> _Entries provided_
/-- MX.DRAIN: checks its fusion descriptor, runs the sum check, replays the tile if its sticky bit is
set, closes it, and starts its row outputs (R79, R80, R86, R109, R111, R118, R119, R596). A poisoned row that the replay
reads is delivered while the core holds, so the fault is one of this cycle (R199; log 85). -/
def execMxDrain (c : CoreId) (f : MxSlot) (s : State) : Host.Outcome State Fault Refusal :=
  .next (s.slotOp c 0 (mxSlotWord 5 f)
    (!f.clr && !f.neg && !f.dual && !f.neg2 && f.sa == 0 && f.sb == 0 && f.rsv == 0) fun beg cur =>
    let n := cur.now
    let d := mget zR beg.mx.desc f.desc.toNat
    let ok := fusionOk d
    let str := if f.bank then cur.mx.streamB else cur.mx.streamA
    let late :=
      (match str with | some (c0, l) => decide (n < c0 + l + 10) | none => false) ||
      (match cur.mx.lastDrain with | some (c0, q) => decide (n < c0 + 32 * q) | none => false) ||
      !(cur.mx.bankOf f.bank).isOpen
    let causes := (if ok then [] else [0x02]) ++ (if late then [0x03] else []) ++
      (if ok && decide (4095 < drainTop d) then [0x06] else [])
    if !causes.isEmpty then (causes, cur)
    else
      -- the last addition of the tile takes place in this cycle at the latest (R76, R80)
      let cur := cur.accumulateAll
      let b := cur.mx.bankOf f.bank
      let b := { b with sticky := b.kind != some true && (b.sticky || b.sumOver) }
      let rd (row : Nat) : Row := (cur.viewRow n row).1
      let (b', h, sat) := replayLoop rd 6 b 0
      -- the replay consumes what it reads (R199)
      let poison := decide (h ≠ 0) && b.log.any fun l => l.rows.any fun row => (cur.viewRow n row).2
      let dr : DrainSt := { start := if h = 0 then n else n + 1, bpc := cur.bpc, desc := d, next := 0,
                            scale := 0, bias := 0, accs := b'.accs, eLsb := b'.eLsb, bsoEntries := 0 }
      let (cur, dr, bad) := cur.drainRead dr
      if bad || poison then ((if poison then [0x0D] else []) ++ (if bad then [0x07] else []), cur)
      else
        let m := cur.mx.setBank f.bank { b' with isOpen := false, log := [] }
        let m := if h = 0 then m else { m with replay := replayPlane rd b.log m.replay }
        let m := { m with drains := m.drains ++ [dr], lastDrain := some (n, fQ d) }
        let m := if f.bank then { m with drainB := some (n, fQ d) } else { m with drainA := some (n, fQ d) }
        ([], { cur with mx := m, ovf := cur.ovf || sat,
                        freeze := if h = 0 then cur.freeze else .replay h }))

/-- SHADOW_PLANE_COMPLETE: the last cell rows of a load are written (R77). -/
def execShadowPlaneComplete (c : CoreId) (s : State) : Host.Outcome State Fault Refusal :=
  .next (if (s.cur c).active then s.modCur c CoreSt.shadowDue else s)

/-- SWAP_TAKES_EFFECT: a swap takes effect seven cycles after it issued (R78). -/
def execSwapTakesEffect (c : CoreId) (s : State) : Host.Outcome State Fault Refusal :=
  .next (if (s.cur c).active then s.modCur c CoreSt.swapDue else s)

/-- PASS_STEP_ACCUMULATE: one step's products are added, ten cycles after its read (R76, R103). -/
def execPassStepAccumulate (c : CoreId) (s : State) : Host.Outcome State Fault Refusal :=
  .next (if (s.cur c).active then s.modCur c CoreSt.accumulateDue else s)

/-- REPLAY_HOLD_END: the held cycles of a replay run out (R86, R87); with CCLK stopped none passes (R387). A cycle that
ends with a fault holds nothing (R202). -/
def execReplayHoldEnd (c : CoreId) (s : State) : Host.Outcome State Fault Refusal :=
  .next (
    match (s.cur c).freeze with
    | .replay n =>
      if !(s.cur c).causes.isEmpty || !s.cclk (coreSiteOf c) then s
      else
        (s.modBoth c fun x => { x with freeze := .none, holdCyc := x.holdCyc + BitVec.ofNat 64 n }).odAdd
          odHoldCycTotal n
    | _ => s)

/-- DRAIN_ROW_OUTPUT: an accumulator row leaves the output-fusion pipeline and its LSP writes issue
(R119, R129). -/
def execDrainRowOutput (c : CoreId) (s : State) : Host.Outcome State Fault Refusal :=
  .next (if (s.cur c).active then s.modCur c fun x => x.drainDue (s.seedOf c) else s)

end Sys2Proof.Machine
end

--

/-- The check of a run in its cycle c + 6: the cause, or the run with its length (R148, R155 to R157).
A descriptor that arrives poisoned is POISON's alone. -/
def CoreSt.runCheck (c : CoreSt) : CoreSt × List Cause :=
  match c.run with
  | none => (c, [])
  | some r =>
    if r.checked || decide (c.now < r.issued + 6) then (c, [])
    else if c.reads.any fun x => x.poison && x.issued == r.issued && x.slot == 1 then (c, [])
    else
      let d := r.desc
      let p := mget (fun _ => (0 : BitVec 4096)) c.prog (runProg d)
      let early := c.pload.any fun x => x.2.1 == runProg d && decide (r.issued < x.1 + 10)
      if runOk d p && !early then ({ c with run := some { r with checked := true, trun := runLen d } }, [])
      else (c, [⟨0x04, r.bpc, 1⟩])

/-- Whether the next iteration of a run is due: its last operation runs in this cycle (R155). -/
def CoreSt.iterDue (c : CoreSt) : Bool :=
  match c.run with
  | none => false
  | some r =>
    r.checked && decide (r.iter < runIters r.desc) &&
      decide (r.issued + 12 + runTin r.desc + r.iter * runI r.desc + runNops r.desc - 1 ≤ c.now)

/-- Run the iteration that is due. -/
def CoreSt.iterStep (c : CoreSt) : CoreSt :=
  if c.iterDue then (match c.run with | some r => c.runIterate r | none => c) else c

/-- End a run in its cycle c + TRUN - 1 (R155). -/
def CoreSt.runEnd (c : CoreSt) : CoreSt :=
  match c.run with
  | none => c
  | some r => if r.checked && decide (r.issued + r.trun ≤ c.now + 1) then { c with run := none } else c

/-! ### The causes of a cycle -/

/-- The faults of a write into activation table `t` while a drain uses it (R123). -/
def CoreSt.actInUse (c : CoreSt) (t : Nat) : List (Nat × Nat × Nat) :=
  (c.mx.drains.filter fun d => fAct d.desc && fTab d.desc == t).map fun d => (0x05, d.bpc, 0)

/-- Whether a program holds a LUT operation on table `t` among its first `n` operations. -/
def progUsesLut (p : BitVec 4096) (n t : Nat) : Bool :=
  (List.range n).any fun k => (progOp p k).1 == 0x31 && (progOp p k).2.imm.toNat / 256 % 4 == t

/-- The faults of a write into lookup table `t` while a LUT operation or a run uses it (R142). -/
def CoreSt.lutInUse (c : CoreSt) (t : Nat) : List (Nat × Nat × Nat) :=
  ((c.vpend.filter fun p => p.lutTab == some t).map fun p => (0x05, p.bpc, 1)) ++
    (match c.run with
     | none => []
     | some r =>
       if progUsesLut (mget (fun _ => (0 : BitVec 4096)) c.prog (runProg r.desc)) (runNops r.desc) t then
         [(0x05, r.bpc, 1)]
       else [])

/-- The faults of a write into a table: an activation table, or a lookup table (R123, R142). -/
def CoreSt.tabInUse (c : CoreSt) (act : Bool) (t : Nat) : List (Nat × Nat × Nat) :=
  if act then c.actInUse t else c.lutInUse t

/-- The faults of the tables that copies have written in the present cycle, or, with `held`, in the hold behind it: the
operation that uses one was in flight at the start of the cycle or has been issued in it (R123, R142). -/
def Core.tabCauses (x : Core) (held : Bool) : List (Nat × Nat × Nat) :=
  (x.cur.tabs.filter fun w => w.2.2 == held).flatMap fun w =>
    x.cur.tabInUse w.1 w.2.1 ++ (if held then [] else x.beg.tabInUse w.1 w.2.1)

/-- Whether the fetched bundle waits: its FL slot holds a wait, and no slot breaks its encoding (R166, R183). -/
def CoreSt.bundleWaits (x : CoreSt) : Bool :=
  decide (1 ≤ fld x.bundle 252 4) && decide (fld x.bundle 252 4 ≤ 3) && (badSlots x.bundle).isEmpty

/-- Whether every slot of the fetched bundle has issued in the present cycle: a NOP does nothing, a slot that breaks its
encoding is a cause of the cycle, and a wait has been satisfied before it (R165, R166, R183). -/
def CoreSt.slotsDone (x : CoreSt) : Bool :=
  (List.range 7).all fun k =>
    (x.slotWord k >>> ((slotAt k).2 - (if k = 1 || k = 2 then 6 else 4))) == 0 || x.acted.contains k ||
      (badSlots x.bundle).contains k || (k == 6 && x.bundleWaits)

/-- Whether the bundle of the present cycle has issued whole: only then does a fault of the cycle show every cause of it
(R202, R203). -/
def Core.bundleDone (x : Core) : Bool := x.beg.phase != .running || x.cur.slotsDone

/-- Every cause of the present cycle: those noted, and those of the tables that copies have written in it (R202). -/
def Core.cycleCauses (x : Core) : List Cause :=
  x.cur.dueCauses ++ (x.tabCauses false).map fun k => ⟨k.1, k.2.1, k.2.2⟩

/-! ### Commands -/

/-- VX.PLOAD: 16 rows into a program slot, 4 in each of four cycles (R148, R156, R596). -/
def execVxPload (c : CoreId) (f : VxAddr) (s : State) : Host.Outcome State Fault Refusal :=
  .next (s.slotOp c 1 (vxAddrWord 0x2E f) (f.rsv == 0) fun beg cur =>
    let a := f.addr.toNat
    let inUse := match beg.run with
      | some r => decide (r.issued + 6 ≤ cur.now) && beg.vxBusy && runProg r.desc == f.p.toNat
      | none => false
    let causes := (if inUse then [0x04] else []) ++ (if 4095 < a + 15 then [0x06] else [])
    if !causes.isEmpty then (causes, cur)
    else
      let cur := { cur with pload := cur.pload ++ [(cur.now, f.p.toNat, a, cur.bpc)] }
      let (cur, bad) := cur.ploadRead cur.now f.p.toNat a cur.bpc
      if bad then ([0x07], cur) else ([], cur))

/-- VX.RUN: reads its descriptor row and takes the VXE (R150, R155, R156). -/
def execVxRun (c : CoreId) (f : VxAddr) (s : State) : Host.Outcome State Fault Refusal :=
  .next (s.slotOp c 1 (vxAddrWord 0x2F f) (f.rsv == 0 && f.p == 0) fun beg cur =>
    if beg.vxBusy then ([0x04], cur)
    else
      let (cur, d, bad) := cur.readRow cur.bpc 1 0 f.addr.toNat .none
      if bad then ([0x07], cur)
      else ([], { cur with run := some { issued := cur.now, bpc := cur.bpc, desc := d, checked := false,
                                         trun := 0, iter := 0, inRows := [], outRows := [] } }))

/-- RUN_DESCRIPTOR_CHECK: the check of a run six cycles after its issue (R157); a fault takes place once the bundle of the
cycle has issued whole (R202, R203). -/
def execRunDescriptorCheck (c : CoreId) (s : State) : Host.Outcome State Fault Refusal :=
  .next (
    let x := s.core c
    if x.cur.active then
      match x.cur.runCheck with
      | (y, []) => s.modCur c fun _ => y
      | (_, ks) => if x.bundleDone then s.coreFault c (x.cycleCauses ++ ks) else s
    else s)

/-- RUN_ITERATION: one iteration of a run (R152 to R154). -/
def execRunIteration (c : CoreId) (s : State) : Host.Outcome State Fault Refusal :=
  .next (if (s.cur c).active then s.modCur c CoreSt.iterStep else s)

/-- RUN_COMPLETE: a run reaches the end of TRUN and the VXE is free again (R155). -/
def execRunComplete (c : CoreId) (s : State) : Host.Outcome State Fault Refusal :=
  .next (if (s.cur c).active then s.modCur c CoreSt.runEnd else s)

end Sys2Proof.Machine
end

> _Exercise prompt_
Starting at the line that contains "sticky bit is" and stopping after the line that contains "set, closes it, and", write out every line exactly as it appears above, and no other line.

> _Answer to the problem_
/-- MX.DRAIN: checks its fusion descriptor, runs the sum check, replays the tile if its sticky bit is
set, closes it, and starts its row outputs (R79, R80, R86, R109, R111, R118, R119, R596). A poisoned row that the replay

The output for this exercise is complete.